-- Task --
Count each line below that has the word "onset" in it, and give only the total.

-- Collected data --
━━━━━━━━━━━━━━━━━━━━
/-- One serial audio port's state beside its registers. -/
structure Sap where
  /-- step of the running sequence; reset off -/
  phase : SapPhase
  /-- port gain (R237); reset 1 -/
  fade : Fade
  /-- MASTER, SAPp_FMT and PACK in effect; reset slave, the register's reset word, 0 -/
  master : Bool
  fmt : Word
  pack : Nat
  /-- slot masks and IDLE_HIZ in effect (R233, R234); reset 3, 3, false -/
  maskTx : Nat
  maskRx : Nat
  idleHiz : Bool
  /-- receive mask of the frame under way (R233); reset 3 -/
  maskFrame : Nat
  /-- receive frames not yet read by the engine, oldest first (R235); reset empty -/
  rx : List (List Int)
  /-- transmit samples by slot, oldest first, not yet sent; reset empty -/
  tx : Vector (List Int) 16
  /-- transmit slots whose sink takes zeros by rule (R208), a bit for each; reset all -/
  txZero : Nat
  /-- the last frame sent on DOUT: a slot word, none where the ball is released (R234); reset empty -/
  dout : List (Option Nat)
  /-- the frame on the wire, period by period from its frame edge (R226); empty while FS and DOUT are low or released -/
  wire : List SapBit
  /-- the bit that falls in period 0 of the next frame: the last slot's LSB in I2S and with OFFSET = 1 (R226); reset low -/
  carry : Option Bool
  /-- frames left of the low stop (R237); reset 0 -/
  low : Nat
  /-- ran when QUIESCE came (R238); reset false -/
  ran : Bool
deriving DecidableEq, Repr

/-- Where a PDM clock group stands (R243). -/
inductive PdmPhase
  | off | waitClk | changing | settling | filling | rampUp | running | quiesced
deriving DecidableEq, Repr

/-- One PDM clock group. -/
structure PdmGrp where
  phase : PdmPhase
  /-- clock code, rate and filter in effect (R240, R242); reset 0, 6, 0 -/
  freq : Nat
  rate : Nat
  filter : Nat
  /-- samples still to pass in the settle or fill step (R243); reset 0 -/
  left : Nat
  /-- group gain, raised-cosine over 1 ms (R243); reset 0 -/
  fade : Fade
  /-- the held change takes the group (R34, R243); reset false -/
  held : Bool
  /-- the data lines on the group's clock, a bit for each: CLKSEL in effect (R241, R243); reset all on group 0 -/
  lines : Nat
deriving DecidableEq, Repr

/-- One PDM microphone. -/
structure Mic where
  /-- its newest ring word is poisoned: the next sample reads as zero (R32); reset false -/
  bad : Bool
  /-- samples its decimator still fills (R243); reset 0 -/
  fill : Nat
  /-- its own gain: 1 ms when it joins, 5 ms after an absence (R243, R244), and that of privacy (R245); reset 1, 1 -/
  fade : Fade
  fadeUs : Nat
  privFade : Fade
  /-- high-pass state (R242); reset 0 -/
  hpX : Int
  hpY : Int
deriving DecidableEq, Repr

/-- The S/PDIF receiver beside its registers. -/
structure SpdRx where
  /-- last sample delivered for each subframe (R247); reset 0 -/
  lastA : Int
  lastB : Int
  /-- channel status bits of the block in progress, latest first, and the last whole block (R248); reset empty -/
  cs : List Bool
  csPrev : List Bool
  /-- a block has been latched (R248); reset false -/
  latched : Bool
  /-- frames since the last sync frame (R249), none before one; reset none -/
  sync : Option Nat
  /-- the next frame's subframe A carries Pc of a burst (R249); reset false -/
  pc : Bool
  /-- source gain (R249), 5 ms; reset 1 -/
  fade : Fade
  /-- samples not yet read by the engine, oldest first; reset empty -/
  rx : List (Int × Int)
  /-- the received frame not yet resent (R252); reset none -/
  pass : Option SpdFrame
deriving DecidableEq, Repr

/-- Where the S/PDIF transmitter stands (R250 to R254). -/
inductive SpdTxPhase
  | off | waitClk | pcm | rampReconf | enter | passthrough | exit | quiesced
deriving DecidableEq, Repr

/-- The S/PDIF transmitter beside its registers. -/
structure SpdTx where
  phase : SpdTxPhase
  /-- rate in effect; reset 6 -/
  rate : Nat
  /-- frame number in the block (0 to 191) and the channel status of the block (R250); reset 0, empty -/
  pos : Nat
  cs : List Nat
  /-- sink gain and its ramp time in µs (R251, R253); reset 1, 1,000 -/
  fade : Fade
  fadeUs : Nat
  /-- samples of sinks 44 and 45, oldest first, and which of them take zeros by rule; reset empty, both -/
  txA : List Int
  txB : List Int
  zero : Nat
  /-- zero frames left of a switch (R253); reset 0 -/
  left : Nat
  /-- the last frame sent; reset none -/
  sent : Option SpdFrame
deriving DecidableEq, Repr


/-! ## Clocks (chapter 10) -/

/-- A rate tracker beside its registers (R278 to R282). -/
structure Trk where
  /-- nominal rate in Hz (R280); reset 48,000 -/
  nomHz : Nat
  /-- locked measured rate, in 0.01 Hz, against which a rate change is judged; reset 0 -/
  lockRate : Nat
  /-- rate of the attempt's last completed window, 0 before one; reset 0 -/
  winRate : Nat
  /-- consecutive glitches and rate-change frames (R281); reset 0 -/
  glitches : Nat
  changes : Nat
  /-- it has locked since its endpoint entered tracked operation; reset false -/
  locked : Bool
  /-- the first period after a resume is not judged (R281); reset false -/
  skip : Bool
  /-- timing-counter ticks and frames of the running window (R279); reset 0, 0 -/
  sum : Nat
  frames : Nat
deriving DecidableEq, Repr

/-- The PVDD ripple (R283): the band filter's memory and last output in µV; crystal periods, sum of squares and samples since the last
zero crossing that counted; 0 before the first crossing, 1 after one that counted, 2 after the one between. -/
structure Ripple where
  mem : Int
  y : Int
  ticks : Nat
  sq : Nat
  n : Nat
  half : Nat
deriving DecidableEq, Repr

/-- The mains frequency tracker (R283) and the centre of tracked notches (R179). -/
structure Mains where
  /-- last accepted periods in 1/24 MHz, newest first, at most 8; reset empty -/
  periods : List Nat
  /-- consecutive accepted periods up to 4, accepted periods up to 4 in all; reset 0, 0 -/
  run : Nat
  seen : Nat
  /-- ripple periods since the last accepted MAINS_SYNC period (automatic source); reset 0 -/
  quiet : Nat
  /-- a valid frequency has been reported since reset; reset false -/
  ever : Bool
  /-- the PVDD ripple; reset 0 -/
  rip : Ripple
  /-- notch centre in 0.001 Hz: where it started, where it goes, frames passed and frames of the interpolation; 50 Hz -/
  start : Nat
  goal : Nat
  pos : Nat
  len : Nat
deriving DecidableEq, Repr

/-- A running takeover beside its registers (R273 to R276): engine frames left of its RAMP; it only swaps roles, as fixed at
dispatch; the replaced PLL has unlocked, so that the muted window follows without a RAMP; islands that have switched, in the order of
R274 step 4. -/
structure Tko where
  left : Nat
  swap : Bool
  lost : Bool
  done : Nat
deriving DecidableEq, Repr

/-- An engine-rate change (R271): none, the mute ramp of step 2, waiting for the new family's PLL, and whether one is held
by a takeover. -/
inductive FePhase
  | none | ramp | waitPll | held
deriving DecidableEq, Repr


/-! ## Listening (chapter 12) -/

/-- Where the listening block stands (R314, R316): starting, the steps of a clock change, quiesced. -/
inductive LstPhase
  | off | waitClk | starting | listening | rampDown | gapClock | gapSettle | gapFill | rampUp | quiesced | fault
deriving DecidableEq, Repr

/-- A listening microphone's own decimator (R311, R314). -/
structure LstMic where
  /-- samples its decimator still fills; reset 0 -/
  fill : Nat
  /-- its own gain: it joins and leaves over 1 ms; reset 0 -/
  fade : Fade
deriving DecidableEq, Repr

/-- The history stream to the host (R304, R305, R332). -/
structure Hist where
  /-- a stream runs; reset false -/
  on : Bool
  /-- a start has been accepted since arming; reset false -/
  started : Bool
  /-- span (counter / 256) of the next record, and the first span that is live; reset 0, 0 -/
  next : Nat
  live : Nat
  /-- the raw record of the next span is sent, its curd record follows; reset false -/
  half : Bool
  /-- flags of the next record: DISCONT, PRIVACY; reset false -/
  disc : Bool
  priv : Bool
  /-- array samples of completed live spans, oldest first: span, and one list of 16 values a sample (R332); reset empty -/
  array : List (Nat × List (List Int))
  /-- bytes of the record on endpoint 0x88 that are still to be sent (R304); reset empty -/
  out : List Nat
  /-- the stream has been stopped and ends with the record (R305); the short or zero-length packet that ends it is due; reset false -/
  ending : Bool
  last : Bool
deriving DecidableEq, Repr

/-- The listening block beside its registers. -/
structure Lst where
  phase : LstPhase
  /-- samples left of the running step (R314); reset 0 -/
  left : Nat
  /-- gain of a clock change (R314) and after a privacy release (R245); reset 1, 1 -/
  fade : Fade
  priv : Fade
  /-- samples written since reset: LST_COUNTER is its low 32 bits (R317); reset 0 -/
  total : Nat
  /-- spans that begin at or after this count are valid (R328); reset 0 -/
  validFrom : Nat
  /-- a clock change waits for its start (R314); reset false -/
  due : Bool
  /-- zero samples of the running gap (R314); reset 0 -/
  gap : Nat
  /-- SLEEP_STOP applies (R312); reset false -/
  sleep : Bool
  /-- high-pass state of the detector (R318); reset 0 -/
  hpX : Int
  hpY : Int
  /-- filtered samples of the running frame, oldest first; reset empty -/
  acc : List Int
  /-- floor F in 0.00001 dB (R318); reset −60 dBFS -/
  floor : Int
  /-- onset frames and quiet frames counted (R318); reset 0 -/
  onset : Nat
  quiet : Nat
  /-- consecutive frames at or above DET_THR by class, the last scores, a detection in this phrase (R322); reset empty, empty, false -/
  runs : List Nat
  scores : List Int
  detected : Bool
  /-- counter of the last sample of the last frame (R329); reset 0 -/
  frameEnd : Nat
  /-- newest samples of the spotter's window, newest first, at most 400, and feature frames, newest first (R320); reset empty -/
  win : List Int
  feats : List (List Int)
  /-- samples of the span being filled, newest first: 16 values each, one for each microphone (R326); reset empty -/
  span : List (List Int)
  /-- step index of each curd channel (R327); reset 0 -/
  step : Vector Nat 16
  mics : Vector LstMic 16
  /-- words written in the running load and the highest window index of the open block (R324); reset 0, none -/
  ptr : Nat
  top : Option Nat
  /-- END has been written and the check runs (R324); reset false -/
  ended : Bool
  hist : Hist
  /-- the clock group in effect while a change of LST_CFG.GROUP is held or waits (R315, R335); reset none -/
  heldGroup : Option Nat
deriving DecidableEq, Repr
━━━━━━━━━━━━━━━━━━━━
-- Exercise output --
2